WHAT YOU ARE ASKED TO DO ▸ Lines that include the word "drawing" should be copied from the listing that follows.

RECORDS SHOWN ▸
-- ==== Sys2Proof/Laws/Draw.lean ====
section
/-!
SUPPORT. What drawing a sprite does to every pixel, to the screen's shape and to the collision mark (44_draw.md rules
R160 to R162).
-/
namespace Sys2Proof.Machine

variable {p : Config.Params}

/-! ### The grid -/

theorem Frame.wf_iff {f : Frame} : f.wf p = true ↔ f.length = p.height ∧ ∀ line ∈ f, line.length = p.width := by
  simp [Frame.wf]

theorem Frame.wf_off : (Frame.off p).wf p = true := by
  rw [Frame.wf_iff]; simp [Frame.off]

theorem Frame.pixel_off (row col : Nat) : (Frame.off p).pixel row col = false := by
  simp only [Frame.pixel, Frame.off, List.getD_eq_getElem?_getD, List.getElem?_replicate]
  split <;> simp [List.getElem?_replicate]
  split <;> rfl

/-- A flip keeps the shape. -/
theorem Frame.wf_flip {f : Frame} (hf : f.wf p = true) (row col : Nat) : (f.flip row col).wf p = true := by
  rw [Frame.wf_iff] at hf ⊢
  refine ⟨by simp [Frame.flip, hf.1], fun line hl => ?_⟩
  obtain ⟨k, hk, rfl⟩ := List.mem_iff_getElem.1 hl
  simp only [Frame.flip, List.getElem_modify]
  split
  · rw [List.length_modify]; exact hf.2 _ (List.getElem_mem _)
  · exact hf.2 _ (List.getElem_mem _)

/-- One pixel after a flip inside the grid. -/
theorem Frame.pixel_flip {f : Frame} (hf : f.wf p = true) {row col : Nat} (hr : row < p.height) (hc : col < p.width)
    (row' col' : Nat) :
    (f.flip row col).pixel row' col' = (if row' = row ∧ col' = col then !f.pixel row col else f.pixel row' col') := by
  rw [Frame.wf_iff] at hf
  have hr' : row < f.length := by omega
  have hc' : col < f[row].length := by rw [hf.2 _ (List.getElem_mem _)]; exact hc
  simp only [Frame.pixel, Frame.flip, List.getD_eq_getElem?_getD, List.getElem?_modify]
  by_cases h1 : row' = row
  · subst h1
    by_cases h2 : col' = col
    · subst h2; simp [List.getElem?_eq_getElem hr', List.getElem?_eq_getElem hc']
    · simp [List.getElem?_eq_getElem hr', h2, Ne.symm h2]
  · simp [h1, Ne.symm h1]

/-- Two grids of the right shape with the same pixels are the same. -/
theorem Frame.ext {f g : Frame} (hf : f.wf p = true) (hg : g.wf p = true)
    (h : ∀ row < p.height, ∀ col < p.width, f.pixel row col = g.pixel row col) : f = g := by
  rw [Frame.wf_iff] at hf hg
  refine List.ext_getElem (by omega) fun row h1 h2 => ?_
  have w1 := hf.2 _ (List.getElem_mem h1)
  have w2 := hg.2 _ (List.getElem_mem h2)
  refine List.ext_getElem (by omega) fun col h3 h4 => ?_
  have := h row (by omega) col (by omega)
  simpa [Frame.pixel, List.getD_eq_getElem?_getD, List.getElem?_eq_getElem h1, List.getElem?_eq_getElem h2,
    List.getElem?_eq_getElem h3, List.getElem?_eq_getElem h4] using this

/-! ### Flipping a list of pixels -/

/-- Flipping each pixel of a list without repeats once. -/
theorem foldl_flipPixel (ps : List (Nat × Nat)) (hn : ps.Nodup) (hin : ∀ q ∈ ps, q.1 < p.height ∧ q.2 < p.width)
    (c : Canvas) (hc : c.fb.wf p = true) :
    (ps.foldl flipPixel c).fb.wf p = true ∧
    (∀ row col, (ps.foldl flipPixel c).fb.pixel row col =
      (if (row, col) ∈ ps then !c.fb.pixel row col else c.fb.pixel row col)) ∧
    ((ps.foldl flipPixel c).collided = true ↔
      c.collided = true ∨ ∃ row col, (row, col) ∈ ps ∧ c.fb.pixel row col = true) := by
  induction ps generalizing c with
  | nil => simp [hc]
  | cons q ps ih =>
    obtain ⟨qr, qc⟩ := q
    obtain ⟨hq, hn'⟩ := List.nodup_cons.1 hn
    obtain ⟨hr, hcol⟩ := hin (qr, qc) (by simp)
    have hpix := Frame.pixel_flip hc hr hcol
    obtain ⟨h0, h1, h2⟩ := ih hn' (fun q hm => hin q (List.mem_cons_of_mem _ hm)) (flipPixel c (qr, qc))
      (Frame.wf_flip hc _ _)
    refine ⟨h0, ?_, ?_⟩
    · intro row col
      rw [List.foldl_cons, h1]
      simp only [flipPixel, hpix, List.mem_cons, Prod.mk.injEq]
      by_cases h : row = qr ∧ col = qc
      · obtain ⟨rfl, rfl⟩ := h; simp [hq]
      · simp [h]
    · rw [List.foldl_cons, h2]
      simp only [flipPixel, hpix, Bool.or_eq_true]
      constructor
      · rintro ((h | h) | ⟨row, col, hm, h⟩)
        · exact .inl h
        · exact .inr ⟨qr, qc, by simp, h⟩
        · have hne : ¬ (row = qr ∧ col = qc) := by rintro ⟨rfl, rfl⟩; exact hq hm
          rw [if_neg hne] at h
          exact .inr ⟨row, col, List.mem_cons_of_mem _ hm, h⟩
      · rintro (h | ⟨row, col, hm, h⟩)
        · exact .inl (.inl h)
        · rcases List.mem_cons.1 hm with e | hm'
          · obtain ⟨rfl, rfl⟩ := Prod.mk.inj e; exact .inl (.inr h)
          · have hne : ¬ (row = qr ∧ col = qc) := by rintro ⟨rfl, rfl⟩; exact hq hm'
            exact .inr ⟨row, col, hm', by rw [if_neg hne]; exact h⟩

/-! ### The pixels of a sprite -/

/-- The column of sprite column k (R161). -/
theorem columnTarget_eq_some {mode : Config.XOverflow} {x0 k : Nat} (col : Nat) :
    columnTarget p mode x0 k = some col ↔
      (x0 + k < p.width ∧ x0 + k = col) ∨ (p.width ≤ x0 + k ∧ mode = .wrap ∧ x0 + k = col + p.width) := by
  unfold columnTarget
  split
  · simp only [Option.some.injEq]; omega
  · cases mode
    · simp only [Option.some.injEq, true_and]; omega
    · simp only [reduceCtorEq, false_and, and_false, or_false, false_iff]; omega

theorem mem_rowColumns {mode : Config.XOverflow} {x0 : Nat} {b : Byte} {col : Nat} :
    col ∈ rowColumns p mode x0 b ↔ ∃ k < 8, spriteBit b k = true ∧ columnTarget p mode x0 k = some col := by
  simp [rowColumns, List.mem_filterMap]

/-- The eight columns of a sprite row are distinct where `W` is at least 8 (R5, R162). -/
theorem nodup_rowColumns {mode : Config.XOverflow} {x0 : Nat} (hp : validParams p = true) (b : Byte) :
    (rowColumns p mode x0 b).Nodup := by
  simp only [validParams, Bool.and_eq_true, decide_eq_true_eq] at hp
  refine List.pairwise_filterMap.2 ((List.nodup_range (n := 8)).imp_of_mem fun {k k'} hk hk' hne => ?_)
  intro c hc c' hc' e
  subst e
  simp only [List.mem_range] at hk hk'
  replace hc : columnTarget p mode x0 k = some c := by split at hc <;> simp_all
  replace hc' : columnTarget p mode x0 k' = some c := by split at hc' <;> simp_all
  rw [columnTarget_eq_some] at hc hc'
  omega

/-- The pixels a sprite flips: sprite row r, sprite column k, a 1 bit, at its place on the screen. -/
theorem mem_spritePixels {mode : Config.XOverflow} {x0 y0 r0 : Nat} {bytes : List Byte} {row col : Nat} :
    (row, col) ∈ spritePixels p mode x0 y0 r0 bytes ↔
      ∃ r k, ∃ h : r < bytes.length, y0 + (r0 + r) = row ∧ row < p.height ∧ k < 8 ∧ spriteBit bytes[r] k = true ∧
        columnTarget p mode x0 k = some col := by
  induction bytes generalizing r0 with
  | nil => simp [spritePixels]
  | cons b rest ih =>
    rw [spritePixels, List.mem_append, ih]
    constructor
    · rintro (h | ⟨r, k, hr, hrow, hk⟩)
      · unfold rowTarget at h
        split at h
        · next row' hrow' =>
          split at hrow'
          · simp only [Option.some.injEq] at hrow'
            simp only [List.mem_map, Prod.mk.injEq] at h
            obtain ⟨c, hc, hr, rfl⟩ := h
            obtain ⟨k, hk, hb, ht⟩ := mem_rowColumns.1 hc
            exact ⟨0, k, by simp, by omega, by omega, hk, hb, ht⟩
          · cases hrow'
        · simp at h
      · exact ⟨r + 1, k, by simp; omega, by omega, by simpa using hk⟩
    · rintro ⟨r, k, hr, hrow, hlt, hk, hb, ht⟩
      cases r with
      | zero =>
        left
        have hrt : rowTarget p y0 r0 = some row := by
          unfold rowTarget; rw [if_pos (by omega)]; simp; omega
        simp only [hrt, List.mem_map, Prod.mk.injEq, true_and, exists_eq_right]
        exact mem_rowColumns.2 ⟨k, hk, hb, ht⟩
      | succ r => exact .inr ⟨r, k, by simp at hr; omega, by omega, hlt, hk, by simpa using hb, ht⟩

/-- They are all on the screen (R161). -/
theorem spritePixels_inside {mode : Config.XOverflow} {x0 : Nat} (hp : validParams p = true) (hx : x0 < p.width)
    {y0 r0 : Nat} {bytes : List Byte} {q : Nat × Nat} (h : q ∈ spritePixels p mode x0 y0 r0 bytes) :
    q.1 < p.height ∧ q.2 < p.width := by
  obtain ⟨row, col⟩ := q
  obtain ⟨r, k, -, -, hrow, hk, -, ht⟩ := mem_spritePixels.1 h
  rw [columnTarget_eq_some] at ht
  simp only [validParams, Bool.and_eq_true, decide_eq_true_eq] at hp
  exact ⟨hrow, by simp only; omega⟩

theorem nodup_spritePixels {mode : Config.XOverflow} {x0 : Nat} (hp : validParams p = true)
    (y0 r0 : Nat) (bytes : List Byte) : (spritePixels p mode x0 y0 r0 bytes).Nodup := by
  induction bytes generalizing r0 with
  | nil => exact List.nodup_nil
  | cons b rest ih =>
    rw [spritePixels]
    refine List.nodup_append.2 ⟨?_, ih (r0 + 1), ?_⟩
    · split
      · exact (nodup_rowColumns hp b).map fun c c' e => (Prod.mk.inj e).2
      · exact List.nodup_nil
    · rintro ⟨row, col⟩ h1 ⟨row', col'⟩ h2 e
      obtain ⟨rfl, rfl⟩ := Prod.mk.inj e
      obtain ⟨r, k, hr, hrow, -⟩ := mem_spritePixels.1 h2
      unfold rowTarget at h1
      split at h1
      · next row' hrow' =>
        split at hrow'
        · simp only [Option.some.injEq] at hrow'
          simp only [List.mem_map, Prod.mk.injEq] at h1
          obtain ⟨c, -, e, -⟩ := h1
          omega
        · cases hrow'
      · simp at h1

/-- Everything a sprite drawing does: the shape stays, each pixel is flipped exactly where a 1 bit of the sprite lies on
it, and the mark says whether one of those was On. -/
theorem drawSprite_spec (hp : validParams p = true) (mode : Config.XOverflow) {f : Frame} (hf : f.wf p = true)
    (xv yv : Byte) (bytes : List Byte) :
    (drawSprite p mode f xv yv bytes).fb.wf p = true ∧
    (∀ row col, (drawSprite p mode f xv yv bytes).fb.pixel row col =
      (if (row, col) ∈ spritePixels p mode (xv.toNat % p.width) (yv.toNat % p.height) 0 bytes
        then !f.pixel row col else f.pixel row col)) ∧
    ((drawSprite p mode f xv yv bytes).collided = true ↔
      ∃ row col, (row, col) ∈ spritePixels p mode (xv.toNat % p.width) (yv.toNat % p.height) 0 bytes ∧
        f.pixel row col = true) := by
  have hx : xv.toNat % p.width < p.width := by
    simp only [validParams, Bool.and_eq_true, decide_eq_true_eq] at hp
    exact Nat.mod_lt _ (by omega)
  have := foldl_flipPixel _ (nodup_spritePixels (mode := mode) hp (yv.toNat % p.height) 0 bytes)
    (fun q => spritePixels_inside hp hx) ⟨f, false⟩ hf
  simpa [drawSprite] using this

end Sys2Proof.Machine
end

EXERCISE RESPONSE ▸
SUPPORT. What drawing a sprite does to every pixel, to the screen's shape and to the collision mark (44_draw.md rules
/-- Everything a sprite drawing does: the shape stays, each pixel is flipped exactly where a 1 bit of the sprite lies on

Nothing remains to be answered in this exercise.